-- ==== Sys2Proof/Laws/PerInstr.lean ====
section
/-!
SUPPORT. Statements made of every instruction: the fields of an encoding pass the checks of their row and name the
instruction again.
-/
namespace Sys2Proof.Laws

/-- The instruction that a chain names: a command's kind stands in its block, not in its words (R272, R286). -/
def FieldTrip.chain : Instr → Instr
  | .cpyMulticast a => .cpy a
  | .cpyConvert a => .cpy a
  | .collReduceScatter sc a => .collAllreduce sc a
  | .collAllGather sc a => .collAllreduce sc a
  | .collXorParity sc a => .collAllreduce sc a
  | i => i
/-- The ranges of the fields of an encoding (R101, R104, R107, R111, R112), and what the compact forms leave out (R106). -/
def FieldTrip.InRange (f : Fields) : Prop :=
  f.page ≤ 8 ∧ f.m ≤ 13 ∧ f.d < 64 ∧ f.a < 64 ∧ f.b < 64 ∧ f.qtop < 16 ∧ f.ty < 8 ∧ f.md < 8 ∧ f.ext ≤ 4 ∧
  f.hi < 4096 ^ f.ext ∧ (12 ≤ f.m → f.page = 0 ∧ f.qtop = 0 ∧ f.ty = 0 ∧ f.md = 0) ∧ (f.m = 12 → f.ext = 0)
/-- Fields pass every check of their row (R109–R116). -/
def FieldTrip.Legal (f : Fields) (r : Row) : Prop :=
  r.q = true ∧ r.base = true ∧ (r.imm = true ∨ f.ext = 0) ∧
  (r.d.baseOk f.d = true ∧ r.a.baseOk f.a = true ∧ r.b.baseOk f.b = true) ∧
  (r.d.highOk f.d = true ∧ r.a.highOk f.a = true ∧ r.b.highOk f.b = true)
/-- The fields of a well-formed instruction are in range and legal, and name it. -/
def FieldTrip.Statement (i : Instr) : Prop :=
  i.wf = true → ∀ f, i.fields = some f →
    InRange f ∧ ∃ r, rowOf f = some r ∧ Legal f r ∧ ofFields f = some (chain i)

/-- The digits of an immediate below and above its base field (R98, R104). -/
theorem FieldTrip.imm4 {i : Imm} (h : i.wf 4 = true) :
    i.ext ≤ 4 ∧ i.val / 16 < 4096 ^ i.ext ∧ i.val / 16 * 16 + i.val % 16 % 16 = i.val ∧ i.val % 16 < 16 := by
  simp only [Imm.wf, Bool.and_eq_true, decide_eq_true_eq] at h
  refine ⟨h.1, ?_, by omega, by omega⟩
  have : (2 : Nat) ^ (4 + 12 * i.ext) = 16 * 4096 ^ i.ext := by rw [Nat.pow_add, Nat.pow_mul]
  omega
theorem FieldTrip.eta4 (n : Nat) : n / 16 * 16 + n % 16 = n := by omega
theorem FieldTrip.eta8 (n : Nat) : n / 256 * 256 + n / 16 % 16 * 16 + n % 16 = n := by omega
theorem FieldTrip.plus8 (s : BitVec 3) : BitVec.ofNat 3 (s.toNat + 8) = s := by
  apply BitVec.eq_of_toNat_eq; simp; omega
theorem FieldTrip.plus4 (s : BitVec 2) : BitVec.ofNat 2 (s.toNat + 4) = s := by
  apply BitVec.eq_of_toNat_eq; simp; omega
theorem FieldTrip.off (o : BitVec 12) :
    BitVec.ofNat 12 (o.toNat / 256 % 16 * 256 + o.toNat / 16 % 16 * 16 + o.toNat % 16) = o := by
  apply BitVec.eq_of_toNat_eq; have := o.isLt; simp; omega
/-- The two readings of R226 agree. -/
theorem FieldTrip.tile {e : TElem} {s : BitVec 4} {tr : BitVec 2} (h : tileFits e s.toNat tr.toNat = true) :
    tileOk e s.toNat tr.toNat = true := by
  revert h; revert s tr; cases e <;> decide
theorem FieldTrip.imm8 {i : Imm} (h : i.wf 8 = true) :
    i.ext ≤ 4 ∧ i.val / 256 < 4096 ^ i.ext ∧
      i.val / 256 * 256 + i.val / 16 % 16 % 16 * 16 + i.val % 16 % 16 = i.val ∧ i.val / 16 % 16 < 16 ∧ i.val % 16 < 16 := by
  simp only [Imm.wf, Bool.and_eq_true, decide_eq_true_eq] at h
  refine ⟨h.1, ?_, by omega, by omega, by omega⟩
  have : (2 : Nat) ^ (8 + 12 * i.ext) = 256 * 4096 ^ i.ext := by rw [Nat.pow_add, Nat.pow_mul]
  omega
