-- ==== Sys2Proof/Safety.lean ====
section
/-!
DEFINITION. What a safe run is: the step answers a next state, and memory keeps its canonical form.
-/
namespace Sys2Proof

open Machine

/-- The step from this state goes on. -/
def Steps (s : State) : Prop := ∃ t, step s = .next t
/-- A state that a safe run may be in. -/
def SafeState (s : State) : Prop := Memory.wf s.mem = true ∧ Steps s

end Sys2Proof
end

> _ASSIGNED TASK_: All the records are to be transcribed exactly, with no line missing.

> _TASK ANSWER_:
-- ==== Sys2Proof/Laws/PerInstr.lean ====
section
/-!
SUPPORT. Statements made of every instruction: the fields of an encoding pass the checks of their row and name the
instruction again.
-/
namespace Sys2Proof.Laws

/-- The instruction that a chain names: a command's kind stands in its block, not in its words (R272, R286). -/
def FieldTrip.chain : Instr → Instr
  | .cpyMulticast a => .cpy a
  | .cpyConvert a => .cpy a
  | .collReduceScatter sc a => .collAllreduce sc a
  | .collAllGather sc a => .collAllreduce sc a
  | .collXorParity sc a => .collAllreduce sc a
  | i => i
/-- The ranges of the fields of an encoding (R101, R104, R107, R111, R112), and what the compact forms leave out (R106). -/
def FieldTrip.InRange (f : Fields) : Prop :=
  f.page ≤ 8 ∧ f.m ≤ 13 ∧ f.d < 64 ∧ f.a < 64 ∧ f.b < 64 ∧ f.qtop < 16 ∧ f.ty < 8 ∧ f.md < 8 ∧ f.ext ≤ 4 ∧
  f.hi < 4096 ^ f.ext ∧ (12 ≤ f.m → f.page = 0 ∧ f.qtop = 0 ∧ f.ty = 0 ∧ f.md = 0) ∧ (f.m = 12 → f.ext = 0)
/-- Fields pass every check of their row (R109–R116). -/
def FieldTrip.Legal (f : Fields) (r : Row) : Prop :=
  r.q = true ∧ r.base = true ∧ (r.imm = true ∨ f.ext = 0) ∧
  (r.d.baseOk f.d = true ∧ r.a.baseOk f.a = true ∧ r.b.baseOk f.b = true) ∧
  (r.d.highOk f.d = true ∧ r.a.highOk f.a = true ∧ r.b.highOk f.b = true)
/-- The fields of a well-formed instruction are in range and legal, and name it. -/
def FieldTrip.Statement (i : Instr) : Prop :=
  i.wf = true → ∀ f, i.fields = some f →
    InRange f ∧ ∃ r, rowOf f = some r ∧ Legal f r ∧ ofFields f = some (chain i)

/-- The digits of an immediate below and above its base field (R98, R104). -/
theorem FieldTrip.imm4 {i : Imm} (h : i.wf 4 = true) :
    i.ext ≤ 4 ∧ i.val / 16 < 4096 ^ i.ext ∧ i.val / 16 * 16 + i.val % 16 % 16 = i.val ∧ i.val % 16 < 16 := by
  simp only [Imm.wf, Bool.and_eq_true, decide_eq_true_eq] at h
  refine ⟨h.1, ?_, by omega, by omega⟩
  have : (2 : Nat) ^ (4 + 12 * i.ext) = 16 * 4096 ^ i.ext := by rw [Nat.pow_add, Nat.pow_mul]
  omega
theorem FieldTrip.eta4 (n : Nat) : n / 16 * 16 + n % 16 = n := by omega
theorem FieldTrip.eta8 (n : Nat) : n / 256 * 256 + n / 16 % 16 * 16 + n % 16 = n := by omega
theorem FieldTrip.plus8 (s : BitVec 3) : BitVec.ofNat 3 (s.toNat + 8) = s := by
  apply BitVec.eq_of_toNat_eq; simp; omega
theorem FieldTrip.plus4 (s : BitVec 2) : BitVec.ofNat 2 (s.toNat + 4) = s := by
  apply BitVec.eq_of_toNat_eq; simp; omega
theorem FieldTrip.off (o : BitVec 12) :
    BitVec.ofNat 12 (o.toNat / 256 % 16 * 256 + o.toNat / 16 % 16 * 16 + o.toNat % 16) = o := by
  apply BitVec.eq_of_toNat_eq; have := o.isLt; simp; omega
/-- The two readings of R226 agree. -/
theorem FieldTrip.tile {e : TElem} {s : BitVec 4} {tr : BitVec 2} (h : tileFits e s.toNat tr.toNat = true) :
    tileOk e s.toNat tr.toNat = true := by
  revert h; revert s tr; cases e <;> decide
theorem FieldTrip.imm8 {i : Imm} (h : i.wf 8 = true) :
    i.ext ≤ 4 ∧ i.val / 256 < 4096 ^ i.ext ∧
      i.val / 256 * 256 + i.val / 16 % 16 % 16 * 16 + i.val % 16 % 16 = i.val ∧ i.val / 16 % 16 < 16 ∧ i.val % 16 < 16 := by
  simp only [Imm.wf, Bool.and_eq_true, decide_eq_true_eq] at h
  refine ⟨h.1, ?_, by omega, by omega, by omega⟩
  have : (2 : Nat) ^ (8 + 12 * i.ext) = 256 * 4096 ^ i.ext := by rw [Nat.pow_add, Nat.pow_mul]
  omega
-- ==== Sys2Proof/Safety.lean ====
section
/-!
DEFINITION. What a safe run is: the step answers a next state, and memory keeps its canonical form.
-/
namespace Sys2Proof

open Machine

/-- The step from this state goes on. -/
def Steps (s : State) : Prop := ∃ t, step s = .next t
/-- A state that a safe run may be in. -/
def SafeState (s : State) : Prop := Memory.wf s.mem = true ∧ Steps s

end Sys2Proof
end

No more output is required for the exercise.